■ **Work order**
Find every line below that contains the word "skip" and copy it out.

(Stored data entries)
◇ ◇ ◇ ◇ ◇ ◇ ◇
-- ==== Sys2Proof/Syntax.lean ====
section
/-! DEFINITION. The operations of the block (R80): one constructor per row of spec/opcode_table.json. -/

namespace Sys2Proof

/-- What a SAMPLE operation gives for one cell (R100): the word `skip`, or a q-value. -/
inductive Target where
  | skip
  | value (q : Int)
deriving DecidableEq, Repr

/-- The 18 operations (R90). Register numbers, register words and frame addresses are 32 bits wide (R82);
cell indices and emitted values are bytes (R44, R144); q-values are integers (R10). -/
inductive Instr where
  /-- START, format C, R161. -/
  | start
  /-- TICK, format C, R163. -/
  | tick
  /-- CLOSE, format C, R162. -/
  | close
  /-- RDREG(n), format B, R157. -/
  | rdreg (n : Word)
  /-- WRREG(n, v), format B, R158. -/
  | wrreg (n v : Word)
  /-- WRFB(a, b), format B, R160. -/
  | wrfb (a : Word) (b : Byte)
  /-- RESET, format P, R215. -/
  | reset
  /-- LATCHCFG, format M, R165. -/
  | latchcfg
  /-- SAMPLE.ABS, format M, R105. -/
  | sampleAbs
  /-- SAMPLE.DELTA, format M, R106. -/
  | sampleDelta
  /-- SAMPLE.SINGLE, format M, R107. -/
  | sampleSingle
  /-- CTRL(r, c, t), format M, R129. -/
  | ctrl (r c : Byte) (t : Target)
  /-- ENC.ABS(s), format M, R141. -/
  | encAbs (q : Int)
  /-- ENC.DELTA(s), format M, R142. -/
  | encDelta (q : Int)
  /-- EMIT(r, c, v), format M, R144. -/
  | emit (r c v : Byte)
  /-- TAU.CLOSE, format T, R167. -/
  | tauClose
  /-- TAU.STOP, format T, R168. -/
  | tauStop
  /-- LEDCMD, format L, the line `<row>,<col>,<value>\n`, R148. -/
  | ledcmd (row col value : Byte)
deriving DecidableEq, Repr

/-- The operations that are events of the block (R155): what a host, a frame source, the reset pin or the block
itself brings about between ticks. The micro-operations of format M run inside a full tick or a START, and a
LEDCMD line is produced by the block, not received by it (R80). -/
def Instr.isEvent : Instr → Bool
  | .start => true
  | .tick => true
  | .close => true
  | .rdreg _ => true
  | .wrreg _ _ => true
  | .wrfb _ _ => true
  | .reset => true
  | .latchcfg => false
  | .sampleAbs => false
  | .sampleDelta => false
  | .sampleSingle => false
  | .ctrl _ _ _ => false
  | .encAbs _ => false
  | .encDelta _ => false
  | .emit _ _ _ => false
  | .tauClose => true
  | .tauStop => true
  | .ledcmd _ _ _ => false

end Sys2Proof
end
◇ ◇ ◇ ◇ ◇ ◇ ◇
■ **Solution below**
/-- What a SAMPLE operation gives for one cell (R100): the word `skip`, or a q-value. -/
  | skip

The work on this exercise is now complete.